**TRY IT**
Output exactly the lines below, starting with the line that has "def tKw (d : Dev)" and going on through the line that has "def avsMin (d", both included, and no other lines.

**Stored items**
---------------

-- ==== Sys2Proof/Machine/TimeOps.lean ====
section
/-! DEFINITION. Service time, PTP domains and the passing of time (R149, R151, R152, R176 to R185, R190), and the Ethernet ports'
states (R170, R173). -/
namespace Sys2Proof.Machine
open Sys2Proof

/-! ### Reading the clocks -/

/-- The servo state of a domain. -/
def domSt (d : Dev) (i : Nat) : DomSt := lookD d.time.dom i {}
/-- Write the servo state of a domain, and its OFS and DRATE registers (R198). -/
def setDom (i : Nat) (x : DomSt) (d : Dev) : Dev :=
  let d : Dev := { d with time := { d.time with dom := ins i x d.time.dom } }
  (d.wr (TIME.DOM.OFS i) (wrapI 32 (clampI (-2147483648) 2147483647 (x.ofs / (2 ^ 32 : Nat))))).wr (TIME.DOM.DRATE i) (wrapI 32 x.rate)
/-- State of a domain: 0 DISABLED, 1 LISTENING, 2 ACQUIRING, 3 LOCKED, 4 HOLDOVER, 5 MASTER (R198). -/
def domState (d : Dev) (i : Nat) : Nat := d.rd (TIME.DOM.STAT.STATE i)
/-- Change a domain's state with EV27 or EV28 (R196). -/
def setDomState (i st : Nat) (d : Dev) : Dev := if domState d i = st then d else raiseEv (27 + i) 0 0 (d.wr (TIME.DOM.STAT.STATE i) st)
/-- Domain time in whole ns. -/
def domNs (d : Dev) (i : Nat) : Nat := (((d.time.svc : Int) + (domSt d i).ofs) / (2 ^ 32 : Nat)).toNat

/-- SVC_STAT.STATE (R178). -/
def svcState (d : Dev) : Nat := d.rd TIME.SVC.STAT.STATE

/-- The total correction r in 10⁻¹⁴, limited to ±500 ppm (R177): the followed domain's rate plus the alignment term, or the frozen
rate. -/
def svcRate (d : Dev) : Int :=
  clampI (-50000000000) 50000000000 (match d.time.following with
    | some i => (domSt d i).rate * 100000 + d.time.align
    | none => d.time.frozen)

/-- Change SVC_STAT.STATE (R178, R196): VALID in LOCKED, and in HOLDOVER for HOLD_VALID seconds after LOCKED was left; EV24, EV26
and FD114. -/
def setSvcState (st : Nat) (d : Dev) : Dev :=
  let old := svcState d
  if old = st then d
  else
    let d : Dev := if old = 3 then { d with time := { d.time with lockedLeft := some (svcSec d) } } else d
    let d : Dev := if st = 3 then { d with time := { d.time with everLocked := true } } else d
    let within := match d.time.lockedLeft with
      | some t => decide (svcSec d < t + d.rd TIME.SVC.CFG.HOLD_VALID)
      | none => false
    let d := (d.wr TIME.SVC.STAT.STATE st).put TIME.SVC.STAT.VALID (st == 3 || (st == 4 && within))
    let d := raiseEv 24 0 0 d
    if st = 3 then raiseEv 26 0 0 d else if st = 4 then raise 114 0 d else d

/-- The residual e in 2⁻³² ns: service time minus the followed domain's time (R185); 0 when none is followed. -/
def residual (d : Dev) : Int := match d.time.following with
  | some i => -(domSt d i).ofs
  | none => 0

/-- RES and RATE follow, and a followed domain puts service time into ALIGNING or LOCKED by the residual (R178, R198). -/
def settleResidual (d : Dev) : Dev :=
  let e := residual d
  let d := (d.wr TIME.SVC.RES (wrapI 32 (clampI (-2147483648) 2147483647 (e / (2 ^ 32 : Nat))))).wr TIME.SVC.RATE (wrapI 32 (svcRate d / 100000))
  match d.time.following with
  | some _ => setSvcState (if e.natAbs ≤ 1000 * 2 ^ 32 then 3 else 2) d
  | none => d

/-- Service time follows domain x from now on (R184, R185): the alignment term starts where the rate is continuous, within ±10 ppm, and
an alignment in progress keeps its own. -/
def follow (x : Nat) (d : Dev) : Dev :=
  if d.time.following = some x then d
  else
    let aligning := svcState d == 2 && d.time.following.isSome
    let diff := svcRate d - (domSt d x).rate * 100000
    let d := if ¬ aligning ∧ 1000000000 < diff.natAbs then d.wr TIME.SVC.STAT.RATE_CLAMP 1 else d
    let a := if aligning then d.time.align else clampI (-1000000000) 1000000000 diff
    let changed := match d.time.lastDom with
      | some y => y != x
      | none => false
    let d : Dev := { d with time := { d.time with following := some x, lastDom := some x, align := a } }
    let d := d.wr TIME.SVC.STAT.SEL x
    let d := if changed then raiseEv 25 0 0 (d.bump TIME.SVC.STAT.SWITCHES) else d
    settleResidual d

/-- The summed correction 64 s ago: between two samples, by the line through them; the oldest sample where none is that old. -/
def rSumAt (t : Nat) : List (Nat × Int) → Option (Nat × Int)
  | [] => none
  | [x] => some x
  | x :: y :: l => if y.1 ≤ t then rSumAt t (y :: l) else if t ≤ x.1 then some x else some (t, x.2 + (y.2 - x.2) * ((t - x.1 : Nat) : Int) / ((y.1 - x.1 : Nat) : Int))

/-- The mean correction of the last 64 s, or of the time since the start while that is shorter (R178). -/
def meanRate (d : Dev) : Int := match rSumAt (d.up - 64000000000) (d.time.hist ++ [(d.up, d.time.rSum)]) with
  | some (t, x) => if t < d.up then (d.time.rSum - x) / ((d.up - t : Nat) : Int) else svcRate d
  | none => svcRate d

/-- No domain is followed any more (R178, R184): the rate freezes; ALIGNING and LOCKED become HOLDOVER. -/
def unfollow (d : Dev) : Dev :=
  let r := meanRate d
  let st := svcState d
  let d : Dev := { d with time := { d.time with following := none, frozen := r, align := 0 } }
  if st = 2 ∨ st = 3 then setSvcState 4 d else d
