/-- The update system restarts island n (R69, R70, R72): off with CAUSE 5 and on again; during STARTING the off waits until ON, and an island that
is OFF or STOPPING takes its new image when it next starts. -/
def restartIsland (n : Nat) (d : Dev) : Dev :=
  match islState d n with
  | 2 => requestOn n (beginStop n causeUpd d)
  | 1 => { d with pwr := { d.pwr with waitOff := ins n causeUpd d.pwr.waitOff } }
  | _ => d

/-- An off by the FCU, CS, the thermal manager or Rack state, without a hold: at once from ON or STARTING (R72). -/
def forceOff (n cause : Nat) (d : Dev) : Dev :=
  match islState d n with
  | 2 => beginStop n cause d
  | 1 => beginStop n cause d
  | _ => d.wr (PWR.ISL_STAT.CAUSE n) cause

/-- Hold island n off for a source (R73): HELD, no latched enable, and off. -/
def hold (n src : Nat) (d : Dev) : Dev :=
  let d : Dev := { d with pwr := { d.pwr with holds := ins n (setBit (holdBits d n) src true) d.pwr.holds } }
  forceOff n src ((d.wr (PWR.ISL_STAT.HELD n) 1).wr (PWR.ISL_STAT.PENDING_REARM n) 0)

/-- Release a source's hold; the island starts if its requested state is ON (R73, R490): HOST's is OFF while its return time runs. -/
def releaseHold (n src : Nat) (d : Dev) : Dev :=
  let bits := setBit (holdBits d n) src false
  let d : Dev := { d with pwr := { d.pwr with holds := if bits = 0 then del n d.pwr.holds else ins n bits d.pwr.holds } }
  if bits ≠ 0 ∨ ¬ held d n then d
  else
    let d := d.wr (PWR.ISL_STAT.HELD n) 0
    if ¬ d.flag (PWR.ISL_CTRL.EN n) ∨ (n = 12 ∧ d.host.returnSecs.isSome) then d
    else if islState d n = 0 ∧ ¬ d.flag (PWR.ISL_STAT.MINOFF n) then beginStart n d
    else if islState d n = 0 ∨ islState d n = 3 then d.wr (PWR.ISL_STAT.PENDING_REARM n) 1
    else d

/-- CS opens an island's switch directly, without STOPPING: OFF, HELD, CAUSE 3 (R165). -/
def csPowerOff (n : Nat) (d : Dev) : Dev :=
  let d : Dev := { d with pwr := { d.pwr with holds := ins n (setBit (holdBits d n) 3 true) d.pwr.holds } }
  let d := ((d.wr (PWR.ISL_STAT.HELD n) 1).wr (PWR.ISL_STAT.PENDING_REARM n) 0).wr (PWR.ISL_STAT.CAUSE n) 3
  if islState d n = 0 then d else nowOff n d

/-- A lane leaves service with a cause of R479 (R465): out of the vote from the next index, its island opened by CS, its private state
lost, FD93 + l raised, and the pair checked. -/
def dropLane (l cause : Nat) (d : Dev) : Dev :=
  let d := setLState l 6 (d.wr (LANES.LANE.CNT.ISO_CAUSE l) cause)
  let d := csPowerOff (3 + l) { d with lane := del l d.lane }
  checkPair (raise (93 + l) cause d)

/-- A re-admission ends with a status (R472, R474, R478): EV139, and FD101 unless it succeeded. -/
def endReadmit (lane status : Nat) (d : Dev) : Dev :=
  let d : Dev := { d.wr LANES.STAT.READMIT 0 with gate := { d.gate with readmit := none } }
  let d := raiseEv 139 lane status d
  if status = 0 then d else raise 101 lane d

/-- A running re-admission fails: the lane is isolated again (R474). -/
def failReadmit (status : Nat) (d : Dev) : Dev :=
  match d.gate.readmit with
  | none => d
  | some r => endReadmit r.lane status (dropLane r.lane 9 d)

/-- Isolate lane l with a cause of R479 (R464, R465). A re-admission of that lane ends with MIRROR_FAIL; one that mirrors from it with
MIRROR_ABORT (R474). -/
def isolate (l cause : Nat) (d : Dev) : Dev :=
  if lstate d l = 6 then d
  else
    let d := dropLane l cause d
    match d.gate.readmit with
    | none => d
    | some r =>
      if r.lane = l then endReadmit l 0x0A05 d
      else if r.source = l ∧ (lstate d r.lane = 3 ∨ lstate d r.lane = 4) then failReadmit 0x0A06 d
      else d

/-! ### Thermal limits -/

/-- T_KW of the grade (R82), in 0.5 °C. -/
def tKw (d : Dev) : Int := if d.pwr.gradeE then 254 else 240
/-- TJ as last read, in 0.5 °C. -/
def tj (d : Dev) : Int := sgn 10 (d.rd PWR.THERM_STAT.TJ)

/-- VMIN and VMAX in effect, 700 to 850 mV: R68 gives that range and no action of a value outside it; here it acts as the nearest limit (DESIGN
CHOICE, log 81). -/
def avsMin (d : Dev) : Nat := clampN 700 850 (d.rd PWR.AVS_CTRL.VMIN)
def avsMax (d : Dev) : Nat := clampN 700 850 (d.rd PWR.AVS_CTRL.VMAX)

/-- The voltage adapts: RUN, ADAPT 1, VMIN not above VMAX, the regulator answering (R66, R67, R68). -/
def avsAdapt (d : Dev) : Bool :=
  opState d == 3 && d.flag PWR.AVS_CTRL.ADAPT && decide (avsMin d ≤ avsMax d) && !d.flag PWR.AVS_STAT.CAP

---------------

**EXERCISE RESULT**
def tKw (d : Dev) : Int := if d.pwr.gradeE then 254 else 240
/-- TJ as last read, in 0.5 °C. -/
def tj (d : Dev) : Int := sgn 10 (d.rd PWR.THERM_STAT.TJ)

/-- VMIN and VMAX in effect, 700 to 850 mV: R68 gives that range and no action of a value outside it; here it acts as the nearest limit (DESIGN
CHOICE, log 81). -/
def avsMin (d : Dev) : Nat := clampN 700 850 (d.rd PWR.AVS_CTRL.VMIN)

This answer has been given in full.